◆ How to complete this task ◆
Look below for the line that has "def Obligations.HighNibbleAloneSelectsTheVariant : Prop". Set down the lines from there through the line that has "def Obligations.StepKeepsTheInvariants : Prop", exactly as written.

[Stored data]
-- ==== Sys2Proof/Machine/State.lean ====
section
/-! DEFINITION. The state of the machine (R20) as plain data, the host's stream of operations beside it,
and the reasons a step can stop. -/

namespace Sys2Proof.Machine

/-- One operation of the host (R10, R11, R95). The register accesses and commands are raw words that the
step decodes; the others have no encoding in the opcode table. -/
inductive HostOp where
  /-- A register access or a command byte. -/
  | word (w : HostWord)
  /-- `Tick(abs, delta)` (R170, R241). -/
  | tick (abs delta : Nat)
  /-- `Insert(d, bytes, ro)` (R218). -/
  | insert (d : Nat) (bytes : Buffer) (ro : Bool)
  /-- `Eject(d)` (R219). -/
  | eject (d : Nat)
  /-- `Flush(d)` (R220). -/
  | flush (d : Nat)
  /-- `RESET`, the system reset (R242). -/
  | reset
deriving DecidableEq, Repr

/-- What an operation returns to the host or puts out. -/
inductive Output where
  /-- The byte a register read returned (R231, R233, R235, R237, R239). -/
  | read (b : Byte)
  /-- `Insert`'s result for slot `d`: ok or failure (R218). -/
  | inserted (d : Fin 4) (ok : Bool)
  /-- The copy of slot `d`'s image a `Flush` wrote to backing storage (R220). -/
  | flushed (d : Fin 4) (copy : Buffer)
deriving DecidableEq, Repr

/-- The machine of R20 (`ctl`, `drv`) with the model's own fields beside it: the open delays (R46; log
entry 1), the operations the host has still to issue (R68; log entry 5) and what the operations so far
have returned, the newest first (R12; log entry 6). -/
structure State where
  ctl : Controller
  drv : Drives
  cfg : Config
  input : List HostOp
  trace : List Output
deriving DecidableEq, Repr

/-- What stops the machine. "Inside the contract no operation faults, traps or blocks" (R244), and none
does from a state that meets `Inv` (Safety.lean): these names stand for the states R171 calls impossible
(DEDUCED, log entry 11).
Each is raised by a tick alone, and is safe: the machine stops where the spec gives no effect. -/
inductive Fault where
  /-- Raised by `fire`: a deadline in phase Idle, "impossible" (R171, R44 item 5). Safe. -/
  | deadlineWhileIdle
  /-- Raised by `fire`: a phase other than Idle while `CR` holds a command that neither settles nor
  transfers (R44 items 5 and 7). Safe. -/
  | noActiveTransfer
  /-- Raised by `present`: a seventh byte of Read-Address's six (R44 item 7). Safe. -/
  | idBufIndex
  /-- Raised by `fireDue`: more deadlines in one tick than R182 allows. Safe. -/
  | tickBound
deriving DecidableEq, Repr

/-- Why an operation has no meaning. All but the first are operations outside the host contract, which the
spec has refused (R244, D37; log entry 12). -/
inductive Refusal where
  /-- Raised by no instruction of this model: every arm of `exec` has its meaning. Safe. -/
  | notModelled (mnemonic : String)
  /-- Raised by `perform`: the bits above the 12 of a bus word are not 0 (DESIGN CHOICE, log entry 4). Safe. -/
  | notABusWord
  /-- Raised by `perform`: "`sel` = 5, 6 or 7 names no register: such a word is outside the host contract
  and is refused" (R81). Safe. -/
  | noSuchRegister (sel : Nat)
  /-- Raised by `tick`: `abs < now`, "host contract; otherwise refused" (R170, D9). Safe. -/
  | clockBackwards
  /-- Raised by `withSlot`: a slot that is not below `NDRIVES` (R218, R244, D37). Safe. -/
  | noSuchSlot (d : Nat)
deriving DecidableEq, Repr

/-- The machine at power-on, for any delays. -/
def State.powerOn (cfg : Config) : State where
  ctl := Controller.powerOn
  drv := Drives.powerOn
  cfg := cfg
  input := []
  trace := []

/-- The machine right after power-on (R47, R280), at the reference delays (DESIGN CHOICE, log entry 1). -/
def State.reset : State := State.powerOn referenceConfig

end Sys2Proof.Machine
end

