-- ==== Sys2Proof/Machine/Core.lean ====
section
/-! DEFINITION. The machine behind the host's interface. -/

def Sys2Proof.core : Host.Core :=
  { State := Sys2Proof.Machine.State, Fault := Sys2Proof.Machine.Fault,
    Refusal := Sys2Proof.Machine.Refusal, step := Sys2Proof.Machine.step,
    reset := Sys2Proof.Machine.State.reset }
end

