-- ==== Sys2Proof/Certificates/Slice0/Obligations.lean ====
section
/-! DEFINITION. The statements for the provers. The words they share stand first: what a frame keeps, what a
command leaves when it is accepted, what a byte asked for at a deadline leaves. Every full equation
`t.ctl = { s.ctl with … }` is result and frame at once: each register, flag, latch and sequencing field that
is not named keeps its value. -/

open Sys2Proof Sys2Proof.Machine

namespace Sys2Proof.Machine

/-- Every byte of every image reads as before. -/
def bytesKept (s t : State) : Prop := ∀ (d : Fin 4) (a : Nat), t.imageByte d a = s.imageByte d a

/-- The delays, the host's stream and what has been returned are as before. -/
def restKept (s t : State) : Prop := t.cfg = s.cfg ∧ t.input = s.input ∧ t.trace = s.trace

/-- The head `n` tracks on, held between track 0 and track 79 (R216). -/
def headAfter (p : Nat) (n : Int) : Nat := (max 0 (min ((p : Int) + n) 79)).toNat

/-- R126: the track register after one step, unchanged when the update bit is clear. -/
def registerAfterStep (u : Bool) (dir : StepDir) (tr : Byte) : Byte :=
  if u then
    match dir with
    | .In => BitVec.ofNat 8 (tr.toNat + 1)
    | .Out => BitVec.ofNat 8 (tr.toNat - 1)
  else tr

/-- R126: the head after one step. -/
def headAfterStep (dir : StepDir) (p : Nat) : Nat :=
  match dir with
  | .In => headAfter p 1
  | .Out => headAfter p (-1)

/-- `t` is `s` with the Type I command byte `b` accepted: the movement done, the settle begun (R114, R120). -/
def settleBegun (s t : State) (b : Byte) (r : BitVec 2) (tr : Byte) (dir : StepDir) (head : Nat) : Prop :=
  t.ctl = { s.ctl with
    CR := b, TR := tr, stepDir := dir, stepRate := r, intrq := false
    phase := .searching, family := .typeI, deadline := some (s.ctl.now + s.cfg.tType1)
    stLost := false, stCrc := false, stErr4 := false, stRecType := false, stWp := false } ∧
  t.selected = { s.selected with physicalTrack := head } ∧
  (∀ d, d ≠ s.ctl.drive → t.drv.get d = s.drv.get d) ∧ bytesKept s t ∧ restKept s t

/-- `t` is `s` with the Type II or III command byte `b` accepted and its search begun (R114, R135). -/
def searchBegun (s t : State) (b : Byte) : Prop :=
  t.ctl = { s.ctl with
    CR := b, intrq := false
    phase := .searching, family := .typeII_III, deadline := some (s.ctl.now + s.cfg.tSearch)
    stLost := false, stCrc := false, stErr4 := false, stRecType := false, stWp := false } ∧
  t.drv = s.drv ∧ bytesKept s t ∧ restKept s t

/-- `t` is `s` with the Type II or III command byte `b` accepted and ended at once, `wp` its Write-protect
latch (R136, R139). -/
def endedAtOnce (s t : State) (b : Byte) (wp : Bool) : Prop :=
  t.ctl = { s.ctl with
    CR := b, intrq := true, family := .typeII_III
    stLost := false, stCrc := false, stErr4 := false, stRecType := false, stWp := wp } ∧
  t.drv = s.drv ∧ bytesKept s t ∧ restKept s t

/-- `t` is `u` with byte `u.ctl.byteIndex` of transfer `k` asked for at time `d` (R174, R175, R254). -/
def byteRaised (k : Transfer) (d : Nat) (u t : State) : Prop :=
  (k = .readAddress → ∀ r, idByte u.ctl.idBuf u.ctl.byteIndex = some r →
    t = { u with ctl := { u.ctl with DR := r, drq := true, deadline := some (d + u.cfg.tByte) } }) ∧
  (k = .readSector ∨ k = .readTrack → u.selected.hasDisk = true →
    ∀ a, xferAddr k u.ctl.byteIndex u = some a →
    t = { u with ctl := { u.ctl with
      DR := u.imageByte u.ctl.drive a, drq := true, deadline := some (d + u.cfg.tByte) } }) ∧
  (k = .writeSector ∨ k = .writeTrack → u.selected.hasDisk = true →
    (xferAddr k u.ctl.byteIndex u).isSome = true →
    t = { u with ctl := { u.ctl with drq := true, deadline := some (d + u.cfg.tByte) } }) ∧
  (k ≠ .readAddress → (u.selected.hasDisk = false ∨ xferAddr k u.ctl.byteIndex u = none) →
    t = { u with ctl := { u.ctl with
      stErr4 := true, phase := .idle, deadline := none, drq := false, intrq := true } })

/-- The operation writes command byte `b` to the command register. -/
def writesCommand (op : HostOp) (b : Byte) : Prop :=
  op = .word (.command b) ∨ ∃ w, op = .word w ∧ decode w = .ok (.wrCmd b)

/-- The operation is a reset-line pulse in state `s` (R201). -/
def pulses (op : HostOp) (s : State) : Prop :=
  ∃ w v, op = .word w ∧ decode w = .ok (.wrSys v) ∧ s.ctl.resetLine = false ∧ v.getLsbD 2 = true

end Sys2Proof.Machine

/-! ## Encoding -/

/-- R81, R82 to R86 (codes: the spec's decisions D1, D2, D4): words written out bit by bit decode to the
instructions they stand for. -/
def Obligations.WrittenWordsDecode : Prop :=
  decodeTableWord 8 0b00000011 = some (.restore false false 0b11#2) ∧
  decodeTableWord 8 0b00011011 = some (.seek true false 0b11#2) ∧
  decodeTableWord 8 0b01010100 = some (.stepIn true false true 0b00#2) ∧
  decodeTableWord 8 0b10001000 = some (.rdSec false true false false false) ∧
  decodeTableWord 8 0b10110001 = some (.wrSec true false false false true) ∧
  decodeTableWord 8 0b11000100 = some (.rdAddr false true false false) ∧
  decodeTableWord 8 0b11011000 = some (.forceInt 0b1000#4) ∧
  decodeTableWord 16 0b100010000000 = some (.wrCmd 0x80#8) ∧
  decodeTableWord 16 0b001100000000 = some (.rdData 0x00#8) ∧
  decodeTableWord 16 0b110000011100 = some (.wrSys 0x1C#8) ∧
  decodeTableWord 16 0b010100000000 = none

/-- R80 to R86: every instruction's word decodes to it, each operand at every value the encoding admits. That a
read's data byte comes back whatever it is, is the model's reading (DEDUCED, log entry 9; R98 masks it out). -/
def Obligations.DecodeOfEncodeIsTheInstruction : Prop :=
  ∀ i : Instr, decode (encode i) = .ok i

/-- R80 to R86: a word that decodes is the word of the instruction it decodes to, so no two words mean the
same instruction and no bit of a word is dropped. Two points of it are the model's and no rule of the spec: the
12-bit word of R81 stands in 16 bits whose upper four must be 0 (DESIGN CHOICE, log entry 4), and a read keeps
its data byte as a field, which R98 masks out of the match (DEDUCED, log entry 9). -/
def Obligations.EncodeOfDecodeIsTheWord : Prop :=
  ∀ (w : HostWord) (i : Instr), decode w = .ok i → encode i = w

/-- R88, R89 (codes: D1): no byte is Unknown, and the low four bits never change the variant. -/
def Obligations.HighNibbleAloneSelectsTheVariant : Prop :=
  ∀ b c : Byte, b.extractLsb' 4 4 = c.extractLsb' 4 4 →
    classify b = classify c ∧ classify b ≠ .unknown

/-! ## The step and the host contract -/

/-- R11, R68: with the word of a well-formed instruction at the head of the stream, a step is that
instruction's execution on the state with the word taken off. -/
def Obligations.StepRunsTheDecodedInstruction : Prop :=
  ∀ (s : State) (w : HostWord) (i : Instr) (rest : List HostOp),
    s.input = .word w :: rest → decode w = .ok i → WellFormed i = true →
    step s = exec i { s with input := rest }

/-- R81, R170, R218 to R220, R244 (D37): outside the host contract an operation is refused, under the name of
what is wrong with it. The container of 16 bits is the model's (DESIGN CHOICE, log entry 4), and so are the
refusals' names (DEDUCED, log entry 12). -/
def Obligations.OperationsOutsideTheContractAreRefused : Prop :=
  (∀ (s : State) (w : BitVec 16), w.extractLsb' 12 4 = 0#4 → 4 < busSel w →
    perform (.word (.bus w)) s = .refused (.noSuchRegister (busSel w))) ∧
  (∀ (s : State) (abs delta : Nat), abs < s.ctl.now →
    perform (.tick abs delta) s = .refused .clockBackwards) ∧
  (∀ (s : State) (d : Nat) (b : Buffer) (ro : Bool), 4 ≤ d →
    perform (.insert d b ro) s = .refused (.noSuchSlot d)) ∧
  (∀ (s : State) (d : Nat), 4 ≤ d → perform (.eject d) s = .refused (.noSuchSlot d)) ∧
  (∀ (s : State) (d : Nat), 4 ≤ d → perform (.flush d) s = .refused (.noSuchSlot d))

/-- R244: "Inside the contract no operation faults, traps or blocks." From every state that meets the
invariants, with the next operation inside the contract, the step goes on. -/
def Obligations.NoFaultInsideTheContract : Prop :=
  ∀ s : State, Inv s → (∀ op rest, s.input = op :: rest → op.inContract s) → stepsOn s

/-- R44: every step keeps the invariants, in every state that meets them. -/
def Obligations.StepKeepsTheInvariants : Prop :=
  ∀ s t : State, Inv s → step s = .next t → Inv t

/-- R44: the power-on state meets the invariants at every admissible value of the three delays, and so does
`State.reset`, whose delays are the model's choice (log entry 1). -/
def Obligations.PowerOnMeetsTheInvariants : Prop :=
  (∀ cfg : Config, cfg.valid → Inv (State.powerOn cfg)) ∧ Inv State.reset

/-- R47, R280 (D9, D25, D38): the power-on values, at every value of the delays. The source gives `TR`, Idle,
INTRQ and DRQ; the others are decisions the spec marks as its own. -/
def Obligations.PowerOnValues : Prop :=
  ∀ cfg : Config,
    (State.powerOn cfg).ctl =
      { CR := 0x00#8, TR := 0x00#8, SR := 0x01#8, DR := 0x00#8, drive := 0, side := 0
        motorOn := false, resetLine := false, stepDir := .Out, stepRate := 0#2
        intrq := false, drq := false, phase := .idle, family := .typeI, deadline := none
        now := 0, byteIndex := 0, idBuf := ⟨0#8, 0#8, 0#8, 0#8, 0#8, 0#8⟩
        stLost := false, stCrc := false, stErr4 := false, stRecType := false, stWp := false } ∧
    ∀ d : Fin 4, ((State.powerOn cfg).drv.get d).hasDisk = false ∧
      ((State.powerOn cfg).drv.get d).readOnly = false ∧ ((State.powerOn cfg).drv.get d).dirty = false ∧
      ((State.powerOn cfg).drv.get d).physicalTrack = 0

/-- R46: no step changes the three delays. -/
def Obligations.StepKeepsTheDelays : Prop :=
  ∀ s t : State, step s = .next t → t.cfg = s.cfg

/-! ## Type I commands -/

/-- R121 (head and direction: D32). -/
def Obligations.RestoreHomesRegisterAndHead : Prop :=
  ∀ (h V : Bool) (r : BitVec 2) (s : State), s.ctl.phase = .idle →
    ∃ t, exec (.restore h V r) s = .next t ∧
      settleBegun s t (restoreByte h V r) r 0x00#8 .Out 0

/-- R122 (D32). -/
def Obligations.SeekMovesByTheRegisterDifference : Prop :=
  ∀ (h V : Bool) (r : BitVec 2) (s : State), s.ctl.phase = .idle →
    ∃ t, exec (.seek h V r) s = .next t ∧
      settleBegun s t (seekByte h V r) r s.ctl.DR
        (if s.ctl.TR.toNat < s.ctl.DR.toNat then .In
          else if s.ctl.DR.toNat < s.ctl.TR.toNat then .Out else s.ctl.stepDir)
        (headAfter s.selected.physicalTrack ((s.ctl.DR.toNat : Int) - (s.ctl.TR.toNat : Int)))
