-- ==== Sys2Proof/Laws/Ops.lean ====
section
/-! SUPPORT. One lemma per shared operation saying what it can do: the addresser, the image accesses, the head. -/

namespace Sys2Proof.Machine

/-! ### The addresser -/

/-- When `Lin` is valid, and what it then is (R211, R212). -/
theorem lin_eq_some {t s r o a : Nat} :
    lin t s r o = some a ↔
      (t < 80 ∧ s < 2 ∧ 1 ≤ r ∧ r ≤ 16 ∧ o < 256) ∧ a = t * 8192 + s * 4096 + (r - 1) * 256 + o := by
  have key : lin t s r o = if t < 80 ∧ s < 2 ∧ 1 ≤ r ∧ r < 17 ∧ o < 256 then
      some (((t * 2 + s) * 16 + (r - 1)) * 256 + o) else none := rfl
  rw [key]
  split <;> simp <;> omega

/-- When `TrackLin` is valid, and what it then is (R213). -/
theorem trackLin_eq_some {t s o a : Nat} :
    trackLin t s o = some a ↔ (t < 80 ∧ s < 2 ∧ o < 4096) ∧ a = t * 8192 + s * 4096 + o := by
  have key : trackLin t s o = if t < 80 ∧ s < 2 ∧ o < 4096 then
      some ((t * 2 + s) * 4096 + o) else none := rfl
  rw [key]
  split <;> simp <;> omega

theorem imageSize_eq : IMAGE_SIZE = 655360 := rfl

/-- A valid address lies in the image. -/
theorem xferAddr_lt {k : Transfer} {i : Nat} {s : State} {a : Nat} (h : xferAddr k i s = some a) :
    a < IMAGE_SIZE := by
  rw [imageSize_eq]
  cases k <;> simp only [xferAddr, lin_eq_some, trackLin_eq_some, reduceCtorEq] at h <;> omega

/-- A valid address belongs to a byte of the transfer. -/
theorem xferAddr_index {k : Transfer} {i : Nat} {s : State} {a : Nat} (h : xferAddr k i s = some a) :
    i < xferLen k := by
  cases k <;> simp only [xferAddr, lin_eq_some, trackLin_eq_some, reduceCtorEq] at h <;>
    simp only [xferLen, SECSIZE, TRACK_RAW_LEN, TRACK_BYTES, SPT] <;> omega

theorem xferLen_pos (k : Transfer) : 0 < xferLen k := by cases k <;> decide

/-! ### Classes of variants -/

theorem transferOf_isTypeOne {v : Variant} {k : Transfer} (h : transferOf v = some k) :
    isTypeOne v = false := by
  cases v <;> simp_all [transferOf, isTypeOne]

theorem familyOf_transfer {v : Variant} {k : Transfer} (h : transferOf v = some k) :
    familyOf v = some .typeII_III := by
  cases v <;> simp_all [transferOf, familyOf]

theorem familyOf_typeOne {v : Variant} (h : isTypeOne v = true) : familyOf v = some .typeI := by
  cases v <;> simp_all [isTypeOne, familyOf]

/-! ### Image accesses -/

theorem imgRead_some (d : Fin 4) (n : Nat) (s : State) :
    imgRead d (some n) s = if (s.drv.get d).hasDisk then some (s.imageByte d n) else none := rfl

theorem imgRead_eq_some {d : Fin 4} {a : Option Nat} {s : State} {x : Byte} :
    imgRead d a s = some x ↔ ∃ n, a = some n ∧ (s.drv.get d).hasDisk = true ∧ x = s.imageByte d n := by
  cases a with
  | none => simp [imgRead]
  | some n =>
    rw [imgRead_some]
    cases (s.drv.get d).hasDisk <;> simp [@eq_comm _ x]

theorem imgRead_eq_none {d : Fin 4} {a : Option Nat} {s : State} :
    imgRead d a s = none ↔ a = none ∨ (s.drv.get d).hasDisk = false := by
  cases a with
  | none => simp [imgRead]
  | some n =>
    rw [imgRead_some]
    cases (s.drv.get d).hasDisk <;> simp

/-- The slot a successful image write leaves (R215). -/
def storedSlot (x : Drive) (n : Nat) (v : Byte) : Drive :=
  { x with image := Memory.write x.image n v, dirty := true }

/-- The three cases of R215. -/
theorem imgWrite_eq (d : Fin 4) (a : Option Nat) (x : Byte) (s : State) :
    imgWrite d a x s =
      match a with
      | none => .error .range
      | some n =>
        if (s.drv.get d).hasDisk = false then .error .range
        else if (s.drv.get d).readOnly = true then .error .readOnly
        else .ok (s.setDrive d (storedSlot (s.drv.get d) n x)) := by
  cases a <;> rfl

/-- R215, inverted: what a successful image write has found and done. -/
theorem imgWrite_ok {d : Fin 4} {a : Option Nat} {x : Byte} {s t : State} :
    imgWrite d a x s = .ok t ↔
      ∃ n, a = some n ∧ (s.drv.get d).hasDisk = true ∧ (s.drv.get d).readOnly = false ∧
        t = s.setDrive d (storedSlot (s.drv.get d) n x) := by
  rw [imgWrite_eq]
  cases a with
  | none => simp
  | some n =>
    dsimp only
    split <;> rename_i h
    · simp [h]
    · split <;> rename_i h'
      · simp [h']
      · simp only [Bool.not_eq_false] at h
        simp only [Bool.not_eq_true] at h'
        simp only [Except.ok.injEq, Option.some.injEq, exists_eq_left', h, h', true_and]
        exact eq_comm

/-- R215, R261 item 2: the range failure is found first. -/
theorem imgWrite_error {d : Fin 4} {a : Option Nat} {x : Byte} {s : State} {e : WriteFail} :
    imgWrite d a x s = .error e ↔
      (e = .range ∧ (a = none ∨ (s.drv.get d).hasDisk = false)) ∨
      (e = .readOnly ∧ a ≠ none ∧ (s.drv.get d).hasDisk = true ∧ (s.drv.get d).readOnly = true) := by
  rw [imgWrite_eq]
  cases a with
  | none => cases e <;> simp
  | some n =>
    dsimp only
    split <;> rename_i h
    · cases e <;> simp [h]
    · split <;> rename_i h' <;> cases e <;> simp [h, h']

/-! ### The head -/

theorem clampTrack_eq (v : Int) : (clampTrack v : Int) = max 0 (min v 79) := by
  have : Int.ofNat (TRACKS - 1) = 79 := rfl
  simp only [clampTrack, this]
  omega

theorem clampTrack_lt (v : Int) : clampTrack v < TRACKS := by
  have := clampTrack_eq v
  have : TRACKS = 80 := rfl
  omega

@[simp] theorem movePhys_ctl (d : Fin 4) (n : Int) (s : State) : (movePhys d n s).ctl = s.ctl := rfl
@[simp] theorem movePhys_cfg (d : Fin 4) (n : Int) (s : State) : (movePhys d n s).cfg = s.cfg := rfl
@[simp] theorem movePhys_input (d : Fin 4) (n : Int) (s : State) : (movePhys d n s).input = s.input := rfl
@[simp] theorem movePhys_trace (d : Fin 4) (n : Int) (s : State) : (movePhys d n s).trace = s.trace := rfl

@[simp] theorem movePhys_drv (d : Fin 4) (n : Int) (s : State) :
    (movePhys d n s).drv = s.drv.set d { s.drv.get d with
      physicalTrack := clampTrack (Int.ofNat (s.drv.get d).physicalTrack + n) } := rfl

end Sys2Proof.Machine
end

◆ Response for this exercise ◆
def Obligations.HighNibbleAloneSelectsTheVariant : Prop :=
  ∀ b c : Byte, b.extractLsb' 4 4 = c.extractLsb' 4 4 →
    classify b = classify c ∧ classify b ≠ .unknown

/-! ## The step and the host contract -/

/-- R11, R68: with the word of a well-formed instruction at the head of the stream, a step is that
instruction's execution on the state with the word taken off. -/
def Obligations.StepRunsTheDecodedInstruction : Prop :=
  ∀ (s : State) (w : HostWord) (i : Instr) (rest : List HostOp),
    s.input = .word w :: rest → decode w = .ok i → WellFormed i = true →
    step s = exec i { s with input := rest }

/-- R81, R170, R218 to R220, R244 (D37): outside the host contract an operation is refused, under the name of
what is wrong with it. The container of 16 bits is the model's (DESIGN CHOICE, log entry 4), and so are the
refusals' names (DEDUCED, log entry 12). -/
def Obligations.OperationsOutsideTheContractAreRefused : Prop :=
  (∀ (s : State) (w : BitVec 16), w.extractLsb' 12 4 = 0#4 → 4 < busSel w →
    perform (.word (.bus w)) s = .refused (.noSuchRegister (busSel w))) ∧
  (∀ (s : State) (abs delta : Nat), abs < s.ctl.now →
    perform (.tick abs delta) s = .refused .clockBackwards) ∧
  (∀ (s : State) (d : Nat) (b : Buffer) (ro : Bool), 4 ≤ d →
    perform (.insert d b ro) s = .refused (.noSuchSlot d)) ∧
  (∀ (s : State) (d : Nat), 4 ≤ d → perform (.eject d) s = .refused (.noSuchSlot d)) ∧
  (∀ (s : State) (d : Nat), 4 ≤ d → perform (.flush d) s = .refused (.noSuchSlot d))

/-- R244: "Inside the contract no operation faults, traps or blocks." From every state that meets the
invariants, with the next operation inside the contract, the step goes on. -/
def Obligations.NoFaultInsideTheContract : Prop :=
  ∀ s : State, Inv s → (∀ op rest, s.input = op :: rest → op.inContract s) → stepsOn s

/-- R44: every step keeps the invariants, in every state that meets them. -/
def Obligations.StepKeepsTheInvariants : Prop :=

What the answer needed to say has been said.